There's a few websites out there that seem to hold all the information for families which I'll put here for anyone who's curious--and so I have a convenient place to keep a list of them.
The Cute Syndrome Foundation-The SCN8A mutation has been deemed "The Cute Syndrome" because all of the kids affected are just so cute, haha. So I guess that's what we'll start calling Bennett's epilepsy. That seems to fit him, right? ;)
University of Arizona SCN8A Research-The main geneticist gathering and analyzing data is Dr. Hammer who is at the U of A. His own daughter had an SCN8A mutation (he was the first one to ever find it) and passed away from it a few years ago. He has committed to furthering the research and resources spent on finding good treatment options for other kids suffering from Cute Syndrome. It's actually pretty incredible what he's accomplished in a few short years. He has a registry of every documented case (that he can find or who finds him) and I think it's up to around 100 now! He collaborates with parents to collect the information we want to know--things like which meds make things worse for our kids, which seem to be the most effective, other comorbid disabilities or diagnoses, seizure types, mortality rates, developmental delays and milestones hit and missed, etc. He's also part of the parent support group on Facebook so he can answer questions directly for us.

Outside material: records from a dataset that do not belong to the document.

theorem merStewardAct_kept {s0 : State} (e : Nat) (s : State) (action : Nat) (f : State → Word → Word → Nat × State) (hk : Kept s0 s) (hf : ∀ t a1 a2, Kept s0 t → Kept s0 (f t a1 a2).2) : Kept s0 (merStewardAct e s action f) := by
  delta merStewardAct
  repeat' first
    | with_reducible assumption
    | with_reducible apply onOp_kept
    | with_reducible apply finish_kept
    | with_reducible apply hf
    | refine fun _ => ?_
    | (try lift_lets); intro x; refine kept_have (s0 := s0) (s := (‹Nat × State›).2) ?_ ?_; unfold x; rotate_left; intro hx; clear_value x
    | (try lift_lets); intro x; clear_value x
    | split
    | dsimp only

theorem execMerStewardRelease_kept {s0 : State} (e : EngineId) (s : State) (hk : Kept s0 s) : KeptRes s0 (execMerStewardRelease e s) := by
  delta execMerStewardRelease
  repeat' first
    | with_reducible assumption
    | with_reducible apply kept_next
    | with_reducible apply merStewardAct_kept
    | refine fun _ => ?_
    | (try lift_lets); intro x; clear_value x
    | split
    | simp -zeta only [kept_mk]
    | dsimp only

theorem closeScope_kept {s0 : State} (s : State) (cause : Nat) (hk : Kept s0 s) : Kept s0 (closeScope s cause) := by
  delta closeScope
  repeat' first
    | with_reducible assumption
    | with_reducible apply raiseEvent_kept
    | (try lift_lets); intro x; clear_value x
    | split
    | simp -zeta only [kept_mk]
    | dsimp only

theorem spdmSend_kept {s0 : State} (s : State) (via : SpdmVia) (code : Nat) (body : List Byte) (hk : Kept s0 s) : Kept s0 (spdmSend s via code body) := by
  delta spdmSend
  repeat' first
    | with_reducible assumption
    | with_reducible apply emit_kept
    | dsimp only

theorem execSpdmChallenge_kept {s0 : State} (via : SpdmVia) (nonce : List Byte) (s : State) (hk : Kept s0 s) : KeptRes s0 (execSpdmChallenge via nonce s) := by
  delta execSpdmChallenge
  repeat' first
    | with_reducible assumption
    | with_reducible apply kept_next
    | with_reducible apply spdm_kept
    | with_reducible apply spdmSend_kept
    | with_reducible apply tick_kept
    | refine fun _ => ?_
    | (try lift_lets); intro x; clear_value x
    | dsimp only

theorem tokenCmd_kept {s0 : State} (s : State) (src : MctpSrc) (tag : BitVec 16) (t : List Byte) (op : Nat) (len : Nat) (ok : State → List Byte → Bool) (f : State → List Byte → State) (hk : Kept s0 s) (hf : ∀ t a1, Kept s0 t → Kept s0 (f t a1)) : Kept s0 (tokenCmd s src tag t op len ok f) := by
  delta tokenCmd
  repeat' first
    | with_reducible assumption
    | with_reducible apply merVendor_kept
    | with_reducible apply mgmtAnswer_kept
    | with_reducible apply raiseEvent_kept
    | with_reducible apply hf
    | refine fun _ => ?_
    | (try lift_lets); intro x; refine kept_have (s0 := s0) (s := ‹State›) ?_ ?_; unfold x; rotate_left; intro hx; clear_value x
    | (try lift_lets); intro x; clear_value x
    | split
    | simp -zeta only [kept_mk]
    | dsimp only
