theorem execEgressSelect_kept {s0 : State} (dst : Fin 3072) (s : State) (hk : Kept s0 s) : KeptRes s0 (execEgressSelect dst s) := by
  delta execEgressSelect
  repeat' first
    | with_reducible assumption
    | with_reducible apply kept_next
    | with_reducible apply count_kept
    | with_reducible apply reserve_kept
    | with_reducible apply peak_kept
    | with_reducible apply sendPackets_kept
    | with_reducible apply setTxn_kept
    | (try lift_lets); intro x; refine kept_have (s0 := s0) (s := ‹State›) ?_ ?_; unfold x; rotate_left; intro hx; clear_value x
    | (try lift_lets); intro x; clear_value x
    | split
    | simp -zeta only [kept_mk]
    | dsimp only

theorem execResponseLeaves_kept {s0 : State} (p : PortId) (s : State) (hk : Kept s0 s) : KeptRes s0 (execResponseLeaves p s) := by
  delta execResponseLeaves
  repeat' first
    | with_reducible assumption
    | with_reducible apply kept_next
    | with_reducible apply sinkResponse_kept
    | with_reducible apply sendResponse_kept
    | (try lift_lets); intro x; clear_value x
    | intro _
    | split
    | dsimp only

theorem takeArrived_out {s0 s t : State} {c p : Nat} {k : Packet} (e : takeArrived s c p = some (k, t)) (hk : Kept s0 s) : Kept s0 t := by
  unfold takeArrived at e
  try dsimp only at e
  repeat' split at e
  all_goals first | contradiction | skip
  all_goals simp only [Option.some.injEq, Prod.mk.injEq] at e
  all_goals obtain ⟨rfl, rfl⟩ := e
  all_goals
    repeat' first
      | with_reducible assumption
      | simp -zeta only [kept_mk]

theorem execRel_kept {s0 : State} (ep : Fin 3072) (s : State) (hk : Kept s0 s) : KeptRes s0 (execRel ep s) := by
  delta execRel
  repeat' first
    | with_reducible assumption
    | with_reducible apply kept_next
    | with_reducible apply setStream_kept
    | refine takeArrived_out ‹_› ?_
    | (try lift_lets); intro x; clear_value x
    | split
    | dsimp only

theorem execSkip_kept {s0 : State} (ep : Fin 3072) (s : State) (hk : Kept s0 s) : KeptRes s0 (execSkip ep s) := by
  delta execSkip
  repeat' first
    | with_reducible assumption
    | with_reducible apply kept_next
    | with_reducible apply resequence_kept
    | with_reducible apply count_kept
    | refine takeArrived_out ‹_› ?_
    | split
    | dsimp only

theorem execClose_kept {s0 : State} (ep : Fin 3072) (s : State) (hk : Kept s0 s) : KeptRes s0 (execClose ep s) := by
  delta execClose
  repeat' first
    | with_reducible assumption
    | with_reducible apply kept_next
    | with_reducible apply resequence_kept
    | with_reducible apply count_kept
    | refine takeArrived_out ‹_› ?_
    | split
    | dsimp only
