-- ==== Sys2Proof/Laws/KeptCoherence.lean ====
section
/-! SUPPORT. What the Gazetteer, coherence and loss keep of the state (Kept): one lemma per operation and meaning. -/
namespace Sys2Proof.Machine

theorem makeUncertain_kept {s0 : State} (s : State) (x : Nat) (hk : Kept s0 s) : Kept s0 (makeUncertain s x) := by
  delta makeUncertain
  repeat' first
    | with_reducible assumption
    | with_reducible apply setSlice_kept
    | (try lift_lets); intro x; clear_value x
    | split
    | dsimp only

theorem setBack_kept {s0 : State} (s : State) (x : Nat) (h : Nat) (e : DirEnt) (hk : Kept s0 s) : Kept s0 (setBack s x h e) := by
  delta setBack
  repeat' first
    | with_reducible assumption
    | simp -zeta only [kept_mk]
    | dsimp only

theorem entryUe_kept {s0 : State} (s : State) (x : Nat) (h : Nat) (hk : Kept s0 s) : Kept s0 (entryUe s x h) := by
  delta entryUe
  repeat' first
    | with_reducible assumption
    | with_reducible apply makeUncertain_kept
    | with_reducible apply setBack_kept
    | with_reducible apply internalUe_kept
    | with_reducible apply raiseEvent_kept
    | with_reducible apply count_kept
    | (try lift_lets); intro x; refine kept_have (s0 := s0) (s := ‹State›) ?_ ?_; unfold x; rotate_left; intro hx; clear_value x
    | (try lift_lets); intro x; clear_value x
    | dsimp only

theorem sharersUe_kept {s0 : State} (s : State) (x : Nat) (h : Nat) (hk : Kept s0 s) : Kept s0 (sharersUe s x h) := by
  delta sharersUe
  repeat' first
    | with_reducible assumption
    | with_reducible apply raiseEvent_kept
    | with_reducible apply count_kept
    | with_reducible apply setBack_kept
    | (try lift_lets); intro x; clear_value x
    | split
    | dsimp only

theorem setErrors_kept {s0 : State} (s : State) (x : Nat) (b : BackRead) (hk : Kept s0 s) : Kept s0 (setErrors s x b) := by
  delta setErrors
  repeat' first
    | with_reducible assumption
    | with_reducible apply count_kept
    | with_reducible apply entryUe_kept
    | with_reducible apply sharersUe_kept
    | with_reducible apply kept_foldl
    | refine fun _ => ?_
    | (try lift_lets); intro x; refine kept_have (s0 := s0) (s := ‹State›) ?_ ?_; unfold x; rotate_left; intro hx; clear_value x
    | split
    | dsimp only

theorem setWay_kept {s0 : State} (s : State) (n : Nat) (w : Way) (hk : Kept s0 s) : Kept s0 (setWay s n w) := by
  delta setWay
  repeat' first
    | with_reducible assumption
    | simp -zeta only [kept_mk]
    | dsimp only

theorem endAct_kept {s0 : State} (s : State) (g : Nat) (k : Nat) (hk : Kept s0 s) : Kept s0 (endAct s g k) := by
  delta endAct
  repeat' first
    | with_reducible assumption
    | with_reducible apply setSlice_kept
    | (try lift_lets); intro x; clear_value x
    | dsimp only

theorem fromSlice_kept {s0 : State} (s : State) (g : Nat) (i : Nat) (cmd : Nat) (rstat : Nat) (hk : Kept s0 s) : Kept s0 (fromSlice s g i cmd rstat) := by
  delta fromSlice
  repeat' first
    | with_reducible assumption
    | with_reducible apply setTxn_kept
    | (try lift_lets); intro x; clear_value x
    | dsimp only

theorem toMemory_kept {s0 : State} (s : State) (g : Nat) (k : Nat) (i : Nat) (cmd : Nat) (grant : Nat) (hk : Kept s0 s) : Kept s0 (toMemory s g k i cmd grant) := by
  delta toMemory
  repeat' first
    | with_reducible assumption
    | with_reducible apply lineUp_kept
    | (try lift_lets); intro x; clear_value x
    | intro _
    | split
    | dsimp only

theorem answerUncertain_kept {s0 : State} (s : State) (g : Nat) (k : Nat) (i : Nat) (hk : Kept s0 s) : Kept s0 (answerUncertain s g k i) := by
  delta answerUncertain
  repeat' first
    | with_reducible assumption
    | with_reducible apply raiseEvent_kept
    | with_reducible apply count_kept
    | with_reducible apply setTxn_kept
    | with_reducible apply endAct_kept
    | with_reducible apply fromSlice_kept
    | with_reducible apply toMemory_kept
    | (try lift_lets); intro x; refine kept_have (s0 := s0) (s := ‹State›) ?_ ?_; unfold x; rotate_left; intro hx; clear_value x
    | (try lift_lets); intro x; clear_value x
    | split
    | dsimp only

theorem lostEntry_kept {s0 : State} (s : State) (g : Nat) (k : Nat) (hk : Kept s0 s) : Kept s0 (lostEntry s g k) := by
  delta lostEntry
  repeat' first
    | with_reducible assumption
    | with_reducible apply setSlice_kept
    | with_reducible apply answerUncertain_kept
    | with_reducible apply endAct_kept
    | (try lift_lets); intro x; refine kept_have (s0 := s0) (s := ‹State›) ?_ ?_; unfold x; rotate_left; intro hx; clear_value x
    | (try lift_lets); intro x; clear_value x
    | split
    | dsimp only

theorem dieLost_kept {s0 : State} (s : State) (g : Nat) (n : Nat) (hk : Kept s0 s) : Kept s0 (dieLost s g n) := by
  delta dieLost
  repeat' first
    | with_reducible assumption
    | with_reducible apply makeUncertain_kept
    | with_reducible apply setWay_kept
    | with_reducible apply internalUe_kept
    | with_reducible apply raiseEvent_kept
    | with_reducible apply count_kept
    | with_reducible apply lostEntry_kept
    | (try lift_lets); intro x; refine kept_have (s0 := s0) (s := ‹State›) ?_ ?_; unfold x; rotate_left; intro hx; clear_value x
    | (try lift_lets); intro x; clear_value x
    | dsimp only

theorem putEnt_kept {s0 : State} (s : State) (n : Nat) (e : DirEnt) (hk : Kept s0 s) : Kept s0 (putEnt s n e) := by
  delta putEnt
  repeat' first
    | with_reducible assumption
    | with_reducible apply setWay_kept
    | (try lift_lets); intro x; clear_value x
    | dsimp only

theorem dieSharers_kept {s0 : State} (s : State) (g : Nat) (n : Nat) (hk : Kept s0 s) : Kept s0 (dieSharers s g n) := by
  delta dieSharers
  repeat' first
    | with_reducible assumption
    | with_reducible apply raiseEvent_kept
    | with_reducible apply count_kept
    | with_reducible apply putEnt_kept
    | (try lift_lets); intro x; clear_value x
    | split
    | dsimp only

theorem dieWay_kept {s0 : State} (s : State) (g : Nat) (n : Nat) (lo : Bool) (hi : Bool) (corr : Bool) (hk : Kept s0 s) : Kept s0 (dieWay s g n lo hi corr) := by
  delta dieWay
  repeat' first
    | with_reducible assumption
    | with_reducible apply count_kept
    | with_reducible apply dieLost_kept
    | with_reducible apply dieSharers_kept
    | (try lift_lets); intro x; refine kept_have (s0 := s0) (s := ‹State›) ?_ ?_; unfold x; rotate_left; intro hx; clear_value x
    | split
    | dsimp only

theorem dieSet_kept {s0 : State} (s : State) (g : Nat) (x : Nat) (d : DieRead) (hk : Kept s0 s) : Kept s0 (dieSet s g x d) := by
  delta dieSet
  repeat' first
    | with_reducible assumption
    | with_reducible apply dieWay_kept
    | with_reducible apply kept_foldl
    | refine fun _ => ?_
    | dsimp only

theorem walkErrors_kept {s0 : State} (s : State) (g : Nat) (errs : List SetRead) (hk : Kept s0 s) : Kept s0 (walkErrors s g errs) := by
  delta walkErrors
  repeat' first
    | with_reducible assumption
    | with_reducible apply setErrors_kept
    | with_reducible apply dieSet_kept
    | with_reducible apply kept_foldl
    | refine fun _ => ?_
    | split
    | dsimp only

theorem removeEnt_kept {s0 : State} (s : State) (n : Nat) (hk : Kept s0 s) : Kept s0 (removeEnt s n) := by
  delta removeEnt
  repeat' first
    | with_reducible assumption
    | with_reducible apply setBack_kept
    | with_reducible apply count_kept
    | with_reducible apply setWay_kept
    | (try lift_lets); intro x; refine kept_have (s0 := s0) (s := ‹State›) ?_ ?_; unfold x; rotate_left; intro hx; clear_value x
    | (try lift_lets); intro x; clear_value x
    | dsimp only

theorem settleEnt_kept {s0 : State} (s : State) (g : Nat) (k : Nat) (n : Nat) (hk : Kept s0 s) : Kept s0 (settleEnt s g k n) := by
  delta settleEnt
  repeat' first
    | with_reducible assumption
    | with_reducible apply removeEnt_kept
    | (try lift_lets); intro x; clear_value x
    | split
    | dsimp only

theorem changeEnt_kept {s0 : State} (s : State) (n : Nat) (e : DirEnt) (hk : Kept s0 s) : Kept s0 (changeEnt s n e) := by
  delta changeEnt
  repeat' first
    | with_reducible assumption
    | with_reducible apply putEnt_kept
    | split
    | dsimp only

theorem readEnt_kept {s0 : State} (s : State) (g : Nat) (k : Nat) (n : Nat) (hk : Kept s0 s) : Kept s0 (readEnt s g k n) := by
  delta readEnt
  repeat' first
    | with_reducible assumption
    | with_reducible apply changeEnt_kept
    | dsimp only

theorem writeBack_kept {s0 : State} (s : State) (n : Nat) (hk : Kept s0 s) : Kept s0 (writeBack s n) := by
  delta writeBack
  repeat' first
    | with_reducible assumption
    | with_reducible apply count_kept
    | with_reducible apply setBack_kept
    | with_reducible apply setWay_kept
    | (try lift_lets); intro x; refine kept_have (s0 := s0) (s := ‹State›) ?_ ?_; unfold x; rotate_left; intro hx; clear_value x
    | (try lift_lets); intro x; clear_value x
    | split
    | dsimp only

theorem takeDie_out {s0 s t : State} {x n : Nat} (e : takeDie s x = some (n, t)) (hk : Kept s0 s) : Kept s0 t := by
  unfold takeDie at e
  try dsimp only at e
  repeat' split at e
  all_goals first | contradiction | skip
  all_goals simp only [Option.some.injEq, Prod.mk.injEq] at e
  all_goals obtain ⟨rfl, rfl⟩ := e
  all_goals
    repeat' first
      | with_reducible assumption
      | with_reducible apply writeBack_kept
      | simp -zeta only [kept_mk]

theorem touchWay_kept {s0 : State} (s : State) (n : Nat) (hk : Kept s0 s) : Kept s0 (touchWay s n) := by
  delta touchWay
  repeat' first
    | with_reducible assumption
    | simp -zeta only [kept_mk]
    | dsimp only

theorem bindDie_out {s0 s t : State} {k h n : Nat} (e : bindDie s k h = some (n, t)) (hk : Kept s0 s) : Kept s0 t := by
  unfold bindDie at e
  split at e
  · rename_i m u hm
    simp only [Option.some.injEq, Prod.mk.injEq] at e
    obtain ⟨rfl, rfl⟩ := e
    exact touchWay_kept _ _ (setWay_kept _ _ _ (takeDie_out hm hk))
  · contradiction

theorem modAct_kept {s0 : State} (s : State) (g : Nat) (k : Nat) (f : Active → Active) (hk : Kept s0 s) : Kept s0 (modAct s g k f) := by
  delta modAct
  repeat' first
    | with_reducible assumption
    | with_reducible apply setSlice_kept
    | (try lift_lets); intro x; clear_value x
    | dsimp only

theorem sendSnoop_kept {s0 : State} (s : State) (g : Nat) (k : Nat) (c : Nat) (cmd : Nat) (unit : List Byte) (hk : Kept s0 s) : Kept s0 (sendSnoop s g k c cmd unit) := by
  delta sendSnoop
  repeat' first
    | with_reducible assumption
    | with_reducible apply newTxn_kept
    | (try lift_lets); intro x; clear_value x
    | intro _
    | split
    | dsimp only

theorem sendReady_kept {s0 : State} (s : State) (g : Nat) (k : Nat) (unit : List Byte) (hk : Kept s0 s) : Kept s0 (sendReady s g k unit) := by
  delta sendReady
  repeat' first
    | with_reducible assumption
    | with_reducible apply sendSnoop_kept
    | with_reducible apply modAct_kept
    | with_reducible apply kept_foldl
    | refine fun _ => ?_
    | (try lift_lets); intro x; refine kept_have (s0 := s0) (s := ‹State›) ?_ ?_; unfold x; rotate_left; intro hx; clear_value x
    | (try lift_lets); intro x; clear_value x
    | split
    | dsimp only

theorem startSnoops_kept {s0 : State} (s : State) (g : Nat) (k : Nat) (n : Nat) (cmd : Nat) (st : Nat) (cs : List Nat) (unit : List Byte) (hk : Kept s0 s) : Kept s0 (startSnoops s g k n cmd st cs unit) := by
  delta startSnoops
  repeat' first
    | with_reducible assumption
    | with_reducible apply putEnt_kept
    | with_reducible apply modAct_kept
    | with_reducible apply sendReady_kept
    | (try lift_lets); intro x; refine kept_have (s0 := s0) (s := ‹State›) ?_ ?_; unfold x; rotate_left; intro hx; clear_value x
    | (try lift_lets); intro x; clear_value x
    | split
    | dsimp only

theorem walkLine_kept {s0 : State} (s : State) (w : Walk) (g : Nat) (k : Nat) (hk : Kept s0 s) : Kept s0 (walkLine s w g k) := by
  have key : ∀ n t, (match findDie s k with
      | some n => some (n, s)
      | none => match findBack s k with | some h => bindDie s k h | none => none) = some (n, t) → Kept s0 t := by
    intro n t e
    split at e
    · simp only [Option.some.injEq, Prod.mk.injEq] at e; obtain ⟨-, rfl⟩ := e; exact hk
    · split at e
      · exact bindDie_out e hk
      · contradiction
  delta walkLine
  dsimp only
  repeat' first
    | with_reducible assumption
    | with_reducible apply settleEnt_kept
    | with_reducible apply readEnt_kept
    | with_reducible apply setBack_kept
    | with_reducible apply removeEnt_kept
    | with_reducible apply setSlice_kept
    | with_reducible apply setWay_kept
    | with_reducible apply startSnoops_kept
    | refine bindDie_out ‹_› ?_
    | exact key _ _ ‹_›
    | split
    | dsimp only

Wishes for Elliot-There are a handful of websites, Facebook pages, and blogs out there following individual kids' experiences with Cute Syndrome. This was maybe not a great place for me to start looking for details because a lot of these kids are on the severe end of the spectrum and are completely dependent on others for feeding, walking, communicating, etc. along with continuing to have dangerous long seizures that land them in the hospital regularly. But I was so grateful to just find ANYONE who had ANY information about SCN8A that I couldn't stop reading their stories. These kids and families are true fighters, and it's pretty inspiring to read about their roller coaster ride that is Cute Syndrome and continue to feel their hope and strength through it all--even though it's painful to acknowledge that there's a possibility we could be embarking on the same journey.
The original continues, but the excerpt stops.